This cell reads in pre-generated text for several models, and calculates the similarity between the generated text and a set of original texts. It skips any text that does not meet certain criteria and outputs the average similarity score for each model.

In [None]:
generated_text_path = "./generated_text_2/"
generated_text_files = [f for f in os.listdir(generated_text_path) if f.endswith(".csv")]
prompt_length = 70

for generated_text_file in generated_text_files:
    print(f"---------------------------------")
    print(f"Processing {generated_text_file}")

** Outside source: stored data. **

namespace T05b
def ww0 : List State := [up.wn 0x2A00 4 1, (up.wn 0x2A00 4 1).wn 0x2A00 9 0xFF, tm ({· with offsets := [1,2]}) (up.wn 0x2800 4 3)]
def m0 : PtpMsg := { zPtpMsg with kind := 11, domain := 0, senderIdentity := 5, priority1 := 100, rxNs := 88 }
def pp (s : State) : State := (s.wn 0x2A00 1 1).wn 0x2910 0xA 1
def S5 : List State := mods (pp up) [fun s => { s.wn 0x2A00 9 0 with ptp := [(0, { best := some { m0 with priority1 := 50, senderIdentity := 5 }, lastAnnounce := 5, reqSeq := 65535 })] }, fun s => (s.wn 0x2A10 3 6).wn 0x2A00 2 1, fun s => s.wn 0x2A00 9 0, fun s => { s with ptp := [(0, { best := some { m0 with priority1 := 50, senderIdentity := 7 }, lastAnnounce := 5, reqSeq := 65535 })] }, fun s => s.wn 0x2A10 3 6, fun s => (s.wn 0x2A10 3 6).wn 0x2A00 7 1, fun s => s.wn 0x2A00 1 0,
  fun s => (s.wn 0x2A00 9 0).wn 0x2A00 2 1, fun s => s.wn 0x2910 0x11 1, fun s => s.wn 0x2800 3 1]
def tg (k mode : Nat) (f : TrigS → TrigS) (s : State) : State := { s.wn (0x2820 + k) 1 mode with trigs := s.trigs.put k (f (s.trig k)) }
def cp (c : Nat) (f : CapS → CapS) (s : State) : State := { s with caps := s.caps.put c (f (s.cap c)) }
def rec0 : CapRec := ⟨5, 1, 0, true⟩
def S5t : List State := mods (tm ({ · with sec := 5, wSec := 5 }) { up with clock := 10 }) [tg 3 0 id, fun s => (s.wn 0x2823 3 1000000).wn 0x2823 6 5, tg 3 1 ({ · with armed := true, nextNs := 5000000 }), tg 3 2 ({ · with armed := true, nextNs := 5000000000, late := true }) ∘ (fun s => s.wn 0x2823 3 7),
  tg 3 1 ({ · with armed := true, nextNs := 5000, late := true, pinActive := true, until' := 5 }) ∘ (fun s => { ((s.wn 0x2823 4 15).wn 0x2823 5 4) with commits := [{ zCommitS with timing := 2, trig := 3 }] }), tg 3 3 ({ · with armed := true, nextNs := 6000000000 }),
  cp 2 id ∘ (fun s => (s.wn 0x2842 1 1).wn 0x2842 2 3), cp 2 ({ · with recs := List.replicate 15 rec0, lastAt := some 7 }) ∘ (fun s => (s.wn 0x2842 1 1).wn 0x2842 2 3), cp 2 ({ · with recs := List.replicate 16 rec0, lastAt := some 6 }) ∘ (fun s => (s.wn 0x2842 1 3).wn 0x2842 2 3),
  cp 2 ({ · with recs := List.replicate 16 rec0, full := true, lastAt := some 2 }) ∘ (fun s => (s.wn 0x2842 1 3).wn 0x2842 2 3)]
end T05b

namespace T05c
def m0 : PtpMsg := { zPtpMsg with kind := 11, domain := 0, senderIdentity := 5, priority1 := 100, rxNs := 88 }
def pp (s : State) : State := (s.wn 0x2A00 1 1).wn 0x2910 0xA 1
def tg (k mode : Nat) (f : TrigS → TrigS) (s : State) : State := { s.wn (0x2820 + k) 1 mode with trigs := s.trigs.put k (f (s.trig k)) }
def cp (c : Nat) (f : CapS → CapS) (s : State) : State := { s with caps := s.caps.put c (f (s.cap c)) }
def rec0 : CapRec := ⟨5, 1, 0, true⟩
def S5t : List State := mods (tm ({ · with sec := 5, wSec := 5 }) { up with clock := 10 }) [tg 3 0 id, fun s => (s.wn 0x2823 3 1000000).wn 0x2823 6 5, tg 3 1 ({ · with armed := true, nextNs := 5000000 }), tg 3 2 ({ · with armed := true, nextNs := 5000000000, late := true }) ∘ (fun s => s.wn 0x2823 3 7),
  tg 3 1 ({ · with armed := true, nextNs := 5000, late := true, pinActive := true, until' := 5 }) ∘ (fun s => { ((s.wn 0x2823 4 15).wn 0x2823 5 4) with commits := [{ zCommitS with timing := 2, trig := 3 }] }), tg 3 3 ({ · with armed := true, nextNs := 6000000000 }),
  cp 2 id ∘ (fun s => (s.wn 0x2842 1 1).wn 0x2842 2 3), cp 2 ({ · with recs := List.replicate 15 rec0, lastAt := some 7 }) ∘ (fun s => (s.wn 0x2842 1 1).wn 0x2842 2 3), cp 2 ({ · with recs := List.replicate 16 rec0, lastAt := some 6 }) ∘ (fun s => (s.wn 0x2842 1 3).wn 0x2842 2 3),
  cp 2 ({ · with recs := List.replicate 16 rec0, full := true, lastAt := some 2 }) ∘ (fun s => (s.wn 0x2842 1 3).wn 0x2842 2 3)]
def ww0 : List State := [ tg 3 2 ({ · with armed := true, nextNs := 4000000000 }) (tm ({ · with sec := 5, wSec := 5 }) (up.wn 0x2823 3 7)), tg 3 3 ({ · with armed := true, nextNs := 4000000000 }) (tm ({ · with sec := 5, wSec := 5 }) { up with clock := 10 })]
end T05c
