/-- The hypotheses of PtpPortsFollowTheMaster are met. -/
theorem witness_PtpPortsFollowTheMaster :
    (∃ (s : State) (p : ℕ), p < 16 ∧ s.restarting (p / 8) Proc.net = false ∧ s.rn (10512 + p) 10 = 1 ∧ (¬(bit (s.rn 10752 1) p = true ∧ s.rn 10240 3 = 0)) ∧ s.rn (10512 + p) 17 ≠ 1) ∧
    (∃ (s : State) (p : ℕ) (m : PtpMsg), p < 16 ∧ s.restarting (p / 8) Proc.net = false ∧ s.rn (10512 + p) 10 = 1 ∧ bit (s.rn 10752 1) p = true ∧ s.rn 10240 3 = 0 ∧ (m.domain ≠ s.rn 10752 3 ∨ m.transport ≠ s.rn (10768 + p) 1)) ∧
    (∃ (s : State) (p : ℕ) (m : PtpMsg) (q : ℕ), p < 16 ∧ s.restarting (p / 8) Proc.net = false ∧ s.rn (10512 + p) 10 = 1 ∧ bit (s.rn 10752 1) p = true ∧ s.rn 10240 3 = 0 ∧ m.domain = s.rn 10752 3 ∧ m.transport = s.rn (10768 + p) 1 ∧ m.kind = ptpAnnounce ∧ (∀ (b : PtpMsg), (s.ptp.at' p { }).best = some b → b.senderIdentity = m.senderIdentity ∨ rankLt (rankOf m) (rankOf b) = true) ∧ q ≠ p) ∧
    (∃ (s : State) (p : ℕ) (m : PtpMsg), p < 16 ∧ s.restarting (p / 8) Proc.net = false ∧ s.rn (10512 + p) 10 = 1 ∧ bit (s.rn 10752 1) p = true ∧ s.rn 10240 3 = 0 ∧ m.domain = s.rn 10752 3 ∧ m.transport = s.rn (10768 + p) 1 ∧ m.kind = ptpSync ∧ -7 ≤ m.logInterval ∧ m.logInterval ≤ 1 ∧ m.twoStep = true ∧ s.rn 10752 9 = p ∧ (Option.map (fun x => x.senderIdentity) (s.ptp.at' p { }).best = some m.senderIdentity) ∧ s.power.phase = Phase.running ∧ s.rn 26624 9 ≠ 3) ∧
    (∃ (s : State) (p : ℕ) (m : PtpMsg), p < 16 ∧ s.restarting (p / 8) Proc.net = false ∧ s.rn (10512 + p) 10 = 1 ∧ bit (s.rn 10752 1) p = true ∧ s.rn 10240 3 = 0 ∧ m.domain = s.rn 10752 3 ∧ m.transport = s.rn (10768 + p) 1 ∧ m.kind = ptpSync ∧ -7 ≤ m.logInterval ∧ m.logInterval ≤ 1 ∧ (s.rn 10752 9 ≠ p ∨ Option.map (fun x => x.senderIdentity) (s.ptp.at' p { }).best ≠ some m.senderIdentity)) ∧
    (∃ (s : State) (p : ℕ), p < 16 ∧ s.rn (10512 + p) 10 ≠ 1) ∧
    (∃ (s : State) (t : ℕ) (p : ℕ) (q : ℕ), p < 16 ∧ ((s.tick t).ptp.at' p { }).best ≠ none ∧ ((s.tick t).ptp.at' p { }).lastAnnounce + (s.tick t).announceTicks ≤ (s.tick t).clock ∧ q ≠ p) ∧
    (∃ (s : State) (p : ℕ), p < 16 ∧ s.clock < (s.ptp.at' p { }).lastAnnounce + s.announceTicks) ∧
    (∃ (s : State) (p : ℕ) (ann : PtpOut) (sync : PtpOut) (fup : PtpOut), p < 16 ∧ s.ptpOn p = true ∧ s.rn (10768 + p) 3 = portMaster ∧ s.power.phase = Phase.running ∧ s.rn 26624 9 ≠ 3 ∧ ann = { kind := ptpAnnounce, transport := s.rn (10768 + p) 1, domain := s.rn 10752 3, seq := wrapInc 16 (s.ptp.at' p { }).syncSeq, time := s.nowAt (p / 8), logInterval := s.rd 10752 11, gm := s.announced, utc := s.rd 10240 10 } ∧ (sync = { kind := ptpSync, transport := s.rn (10768 + p) 1, domain := s.rn 10752 3, seq := wrapInc 16 (s.ptp.at' p { }).syncSeq, time := if decide (s.rn 10752 7 = 1) = true then 0 else s.nowAt (p / 8), logInterval := s.rd 10752 10, twoStep := decide (s.rn 10752 7 = 1), sum := if decide (s.rn 10752 7 = 1) = true then 0 else if s.rn (10768 + p) 1 = 0 then 2 else if s.rn (10768 + p) 1 = 1 then 1 else 0 }) ∧ fup = { kind := ptpFollowUp, transport := s.rn (10768 + p) 1, domain := s.rn 10752 3, seq := wrapInc 16 (s.ptp.at' p { }).syncSeq, time := s.nowAt (p / 8), logInterval := s.rd 10752 10 }) ∧
    (∃ (s : State) (p : ℕ), p < 16 ∧ s.rn (10768 + p) 3 ≠ portMaster) :=
  ⟨⟨(stateAt T05b.S5 7), 0, by decide +kernel⟩,
   ⟨(stateAt T05b.S5 0), 0, ({ kind := 11, domain := 3, seqId := 0, logInterval := 0, twoStep := false, originNs := 0, correction := 0, rxNs := 88, transport := 0, requester := 0, priority1 := 100, clockClass := 0, accuracy := 0, variance := 0, priority2 := 0, gmIdentity := 0, steps := 0, senderIdentity := 5, utcOffset := 0, utcValid := false } : PtpMsg), by decide +kernel⟩,
   ⟨(stateAt T05b.S5 0), 0, ({ kind := 11, domain := 0, seqId := 0, logInterval := 0, twoStep := false, originNs := 0, correction := 0, rxNs := 88, transport := 0, requester := 0, priority1 := 100, clockClass := 0, accuracy := 0, variance := 0, priority2 := 0, gmIdentity := 0, steps := 0, senderIdentity := 5, utcOffset := 0, utcValid := false } : PtpMsg), 6, by decide +kernel⟩,
   ⟨(stateAt T05b.S5 1), 0, ({ kind := 0, domain := 0, seqId := 0, logInterval := 0, twoStep := true, originNs := 0, correction := 0, rxNs := 88, transport := 0, requester := 0, priority1 := 100, clockClass := 0, accuracy := 0, variance := 0, priority2 := 0, gmIdentity := 0, steps := 0, senderIdentity := 5, utcOffset := 0, utcValid := false } : PtpMsg), by decide +kernel⟩,
   ⟨(stateAt T05b.S5 0), 0, ({ kind := 0, domain := 0, seqId := 0, logInterval := 0, twoStep := true, originNs := 0, correction := 0, rxNs := 88, transport := 0, requester := 0, priority1 := 100, clockClass := 0, accuracy := 0, variance := 0, priority2 := 0, gmIdentity := 0, steps := 0, senderIdentity := 5, utcOffset := 0, utcValid := false } : PtpMsg), by decide +kernel⟩,
   ⟨(stateAt T05b.S5 0), 1, by decide +kernel⟩,
   ⟨(stateAt T05b.S5 1), 4000000000000, 0, 6, by decide +kernel⟩,
   ⟨(stateAt T05b.S5 0), 0, by decide +kernel⟩,
   ⟨(stateAt T05b.S5 2), 0, ({ kind := 11, transport := 0, domain := 0, seq := 1, time := 0, correction := 0, logInterval := 1, twoStep := false, gm := [128, 248, 254, 65535, 128, 1099478073344, 0], utc := 37, sum := 0 } : PtpOut), ({ kind := 0, transport := 0, domain := 0, seq := 1, time := 0, correction := 0, logInterval := 0, twoStep := true, gm := [], utc := 0, sum := 0 } : PtpOut), ({ kind := 8, transport := 0, domain := 0, seq := 1, time := 0, correction := 0, logInterval := 0, twoStep := false, gm := [], utc := 0, sum := 0 } : PtpOut), by decide +kernel⟩,
   ⟨(stateAt T05b.S5 0), 0, by decide +kernel⟩⟩
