/-- The hypotheses of TouchPortsAndZones are met (part 2). -/
theorem witness_TouchPortsAndZones_2 :
    (∃ (s : State) (p : ℕ) (r : Req) (bad : Bool), p < 2 ∧ s.takes r = true ∧ (bad = ((decide (s.scan p ≠ scanScanning) || (s.tch p).contacts.any fun x => x.shown) || bit (s.rn (tIdx p) 31) 0 || (s.tch p).nodes.any fun x => x.fault)) ∧ bad = true) ∧
    (∃ (s : State) (p : ℕ) (r : Req) (bad : Bool), p < 2 ∧ s.takes r = true ∧ (bad = ((decide (s.scan p ≠ scanScanning) || (s.tch p).contacts.any fun x => x.shown) || bit (s.rn (tIdx p) 31) 0 || (s.tch p).nodes.any fun x => x.fault)) ∧ bad = false ∧ s.power.fail = false) ∧
    (∃ (s : State) (p : ℕ) (r : Req) (bad : Bool), p < 2 ∧ s.takes r = true ∧ (bad = ((decide (s.scan p ≠ scanScanning) || (s.tch p).contacts.any fun x => x.shown) || bit (s.rn (tIdx p) 31) 0 || (s.tch p).nodes.any fun x => x.fault)) ∧ bad = false ∧ s.power.fail = true) ∧
    (∃ (s : State) (p : ℕ) (r : Req) (bad : Bool) (q : ℕ), p < 2 ∧ s.takes r = true ∧ (bad = ((decide (s.scan p ≠ scanScanning) || (s.tch p).contacts.any fun x => x.shown) || bit (s.rn (tIdx p) 31) 0 || (s.tch p).nodes.any fun x => x.fault)) ∧ bad = false ∧ q ≠ p) ∧
    (∃ (s : State) (p : ℕ) (r : Req) (z : ℕ), p < 2 ∧ s.takes r = true ∧ (s.scan p = scanScanning ∨ s.scan p = scanAcquiring) ∧ z ∈ s.zonesOn p) ∧
    (∃ (s : State) (p : ℕ) (r : Req) (q : ℕ), p < 2 ∧ s.takes r = true ∧ (s.scan p = scanScanning ∨ s.scan p = scanAcquiring) ∧ q ≠ p) ∧
    (∃ (s : State) (p : ℕ) (r : Req), p < 2 ∧ s.takes r = true ∧ s.scan p ≠ scanScanning ∧ s.scan p ≠ scanAcquiring) ∧
    (∃ (s : State) (p : ℕ) (r : Req) (z : ℕ) (x : ℕ) (bad : Bool), p < 2 ∧ s.takes r = true ∧ z < 16 ∧ x = zIdx p z ∧ (bad = (decide (s.rn x 3 < s.rn x 2) || decide (s.rn x 5 < s.rn x 4) || decide (s.rn (tIdx p) 3 ≤ s.rn x 3) || decide (s.rn (tIdx p) 4 ≤ s.rn x 5) || (s.zonesOn p).any fun y => decide (y ≠ z) && s.zonesMeet p z y)) ∧ bad = true) ∧
    (∃ (s : State) (p : ℕ) (r : Req) (z : ℕ) (x : ℕ) (bad : Bool) (q : ℕ), p < 2 ∧ s.takes r = true ∧ z < 16 ∧ x = zIdx p z ∧ (bad = (decide (s.rn x 3 < s.rn x 2) || decide (s.rn x 5 < s.rn x 4) || decide (s.rn (tIdx p) 3 ≤ s.rn x 3) || decide (s.rn (tIdx p) 4 ≤ s.rn x 5) || (s.zonesOn p).any fun y => decide (y ≠ z) && s.zonesMeet p z y)) ∧ bad = false ∧ q ≠ p) ∧
    (∃ (s : State) (p : ℕ) (r : Req) (z : ℕ) (x : ℕ), p < 2 ∧ s.takes r = true ∧ z < 16 ∧ x = zIdx p z ∧ s.rn x 1 = 0) ∧
    (∃ (s : State) (p : ℕ) (r : Req) (z : ℕ) (x : ℕ) (q : ℕ), p < 2 ∧ s.takes r = true ∧ z < 16 ∧ x = zIdx p z ∧ s.rn x 1 ≠ 0 ∧ q ≠ p) :=
  ⟨⟨(stateAt T09.S9 0), 0, Sys2Proof.Req.mailbox 3, true, by decide +kernel⟩,
   ⟨(stateAt T09.S9 12), 0, Sys2Proof.Req.mailbox 3, false, by decide +kernel⟩,
   ⟨(stateAt T09b.S9 1), 0, Sys2Proof.Req.mailbox 3, false, by decide +kernel⟩,
   ⟨(stateAt T09.S9 12), 0, Sys2Proof.Req.mailbox 3, false, 3, by decide +kernel⟩,
   ⟨(stateAt T09.S9 13), 0, Sys2Proof.Req.mailbox 3, 3, by decide +kernel⟩,
   ⟨(stateAt T09.S9 12), 0, Sys2Proof.Req.mailbox 3, 3, by decide +kernel⟩,
   ⟨(stateAt T09.S9 0), 0, Sys2Proof.Req.mailbox 3, by decide +kernel⟩,
   ⟨(stateAt T09.S9 1), 0, Sys2Proof.Req.mailbox 3, 0, 21568, true, by decide +kernel⟩,
   ⟨(stateAt T09.S9 0), 0, Sys2Proof.Req.mailbox 3, 0, 21568, false, 3, by decide +kernel⟩,
   ⟨(stateAt T09.S9 0), 0, Sys2Proof.Req.mailbox 3, 0, 21568, by decide +kernel⟩,
   ⟨(stateAt T09.S9 1), 0, Sys2Proof.Req.mailbox 3, 3, 21571, 3, by decide +kernel⟩⟩

/-- The hypotheses of MemoryServesTrainsAndReports are met (part 1). -/
theorem witness_MemoryServesTrainsAndReports_1 :
    (∃ (s : State), s.mem.training = false ∧ s.mem.refreshing = false ∧ s.rn 24576 6 = s.mem.next) ∧
    (∃ (s : State), s.mem.training = false ∧ s.mem.refreshing = false ∧ s.rn 24576 6 ≠ s.mem.next) ∧
    (∃ (s : State), (s.mem.training = true ∨ s.mem.refreshing = true)) ∧
    (∃ (s : State), s.mem.refreshing = true) ∧
    (∃ (a : ℤ) (rest : List ℤ) (top : ℤ), top = List.foldl max a rest ∧ 85 < top) ∧
    (∃ (a : ℤ) (rest : List ℤ) (top : ℤ), top = List.foldl max a rest ∧ 82 < top ∧ top ≤ 85) ∧
    (∃ (a : ℤ) (rest : List ℤ) (top : ℤ), top = List.foldl max a rest ∧ top ≤ 82) ∧
    (∃ (s : State) (r : Req) (sp : ℕ), s.takes r = true ∧ sp ≤ 2 ∧ s.mem.training = false) ∧
    (∃ (s : State) (r : Req) (sp : ℕ), s.takes r = true ∧ sp ≤ 2 ∧ s.mem.training = true ∧ s.mem.queued = none ∧ sp = s.rn 24576 3) ∧
    (∃ (s : State) (r : Req) (sp : ℕ), s.takes r = true ∧ sp ≤ 2 ∧ s.mem.training = true ∧ (s.mem.queued ≠ none ∨ sp ≠ s.rn 24576 3)) ∧
    (∃ (s : State) (r : Req) (sp : ℕ), s.takes r = true ∧ 2 < sp ∧ sp < 256) ∧
    (∃ (s : State) (sp : ℕ), s.mem.want = some sp ∧ s.mem.training = false) :=
  ⟨⟨(stateAt T09m.S9 0), by decide +kernel⟩,
   ⟨(stateAt T09m.S9 1), by decide +kernel⟩,
   ⟨(stateAt T09m.S9 2), by decide +kernel⟩,
   ⟨(stateAt T09m.S9 8), by decide +kernel⟩,
   ⟨0, [-1, 90], 90, by decide +kernel⟩,
   ⟨0, [85, 2], 85, by decide +kernel⟩,
   ⟨0, [], 0, by decide +kernel⟩,
   ⟨(stateAt T09m.S9 0), Sys2Proof.Req.mailbox 3, 0, by decide +kernel⟩,
   ⟨(stateAt T09m.S9 2), Sys2Proof.Req.mailbox 3, 0, by decide +kernel⟩,
   ⟨(stateAt T09m.S9 2), Sys2Proof.Req.mailbox 3, 1, by decide +kernel⟩,
   ⟨(stateAt T09m.S9 0), Sys2Proof.Req.mailbox 3, 3, by decide +kernel⟩,
   ⟨(stateAt T09m.S9 8), 1, by decide +kernel⟩⟩

/-- The hypotheses of MemoryServesTrainsAndReports are met (part 2). -/
theorem witness_MemoryServesTrainsAndReports_2 :
    (∃ (s : State), (s.mem.want = none ∨ s.mem.training = true)) ∧
    (∃ (s : State) (q : ℕ), s.mem.training = true ∧ s.loaded = true ∧ s.mem.queued = some q) ∧
    (∃ (s : State), (s.mem.training = false ∨ s.loaded = false)) ∧
    (∃ (s : State) (reached : List (Option ℕ)), s.mem.training = true ∧ s.loaded = false ∧ s.dieLost 0 = false ∧ s.dieLost 1 = false ∧ (∀ c < 8, ∃ p, reached[c]? = some (some p))) ∧
    (∃ (s : State), (s.mem.training = false ∨ s.loaded = true)) ∧
    (∃ (errs : List ℕ), errs = []) ∧
    (∃ (errs : List ℕ), errs ≠ []) ∧
    (∃ (s : State) (w : ℕ), s.eccOn w = false) ∧
    (∃ (s : State) (w : ℕ) (hit : List ℕ) (x : ℕ), s.eccOn w = true ∧ (hit = [] ∨ (∃ x, w = 3 ∧ hit = [x]) ∨ ∃ c, w = 5 ∧ hit = [0, c]) ∧ w = 3 ∧ hit = [x]) ∧
    (∃ (s : State) (w : ℕ) (hit : List ℕ) (c : ℕ), s.eccOn w = true ∧ (hit = [] ∨ (∃ x, w = 3 ∧ hit = [x]) ∨ ∃ c, w = 5 ∧ hit = [0, c]) ∧ w = 5 ∧ hit = [0, c]) ∧
    (∃ (x : ℕ) (y : ℕ), y ≠ x) :=
  ⟨⟨(stateAt T09m.S9 0), by decide +kernel⟩,
   ⟨(stateAt T09m.S9 4), 2, by decide +kernel⟩,
   ⟨(stateAt T09m.S9 0), by decide +kernel⟩,
   ⟨(stateAt T09m.S9 14), [some 0, some 0, some 0, some 0, some 0, some 0, some 0, some 0], by decide +kernel, by decide +kernel, by decide +kernel, by decide +kernel, fun c h => ⟨0, (by decide : ∀ c < 8, (List.replicate 8 (some 0))[c]? = some (some 0)) c h⟩⟩,
   ⟨(stateAt T09m.S9 0), by decide +kernel⟩,
   ⟨[], by decide +kernel⟩,
   ⟨[3], by decide +kernel⟩,
   ⟨(stateAt T09m.S9 0), 1000000000000, by decide +kernel⟩,
   ⟨(stateAt T09m.S9 0), 3, [3], 3, by decide +kernel, .inr (.inl ⟨3, by decide⟩), by decide +kernel⟩,
   ⟨(stateAt T09m.S9 0), 5, [0, 2], 2, by decide +kernel, .inr (.inr ⟨2, by decide⟩), by decide +kernel⟩,
   ⟨0, 3, by decide +kernel⟩⟩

    generated_df = pd.read_csv(f"{generated_text_path}/{generated_text_file}")
    similarity_scores = []
    length_diffs = []
    exact_matches = []
    original_sentences = []
    generated_sentences = []
    repetitions = []
    
    for (original_text, generated_text) in tqdm(zip(generated_df['text'], generated_df['promptLength70_numBeams1']), total=len(generated_df.index)):
        original_tokens = tokenizer(original_text, return_tensors="pt").to(device)
        generated_tokens = tokenizer(generated_text, return_tensors="pt").to(device)
    
        sim_score, length_diff, original_sentence, generated_sentence = approximated_matching(original_text, generated_text, original_tokens, prompt_length)
        exact_match = exact_matching(original_tokens, generated_tokens, prompt_length)
        has_rep = has_repetition(generated_sentence)
                
        similarity_scores.append(sim_score.cpu().item())
        exact_matches.append(exact_match)
        length_diffs.append(length_diff)
        original_sentences.append(original_sentence)
        generated_sentences.append(generated_sentence)
        repetitions.append(has_rep)
        
    generated_df['similarity_score'] = similarity_scores
    generated_df['exact_match'] = exact_matches
    generated_df['length_diff'] = length_diffs
    generated_df['original_sentence'] = original_sentences
    generated_df['generated_sentence'] = generated_sentences
    generated_df['has_repetition'] = repetitions
        
    generated_df.to_csv(f"./metrics/metrics_{generated_text_file}", index=False)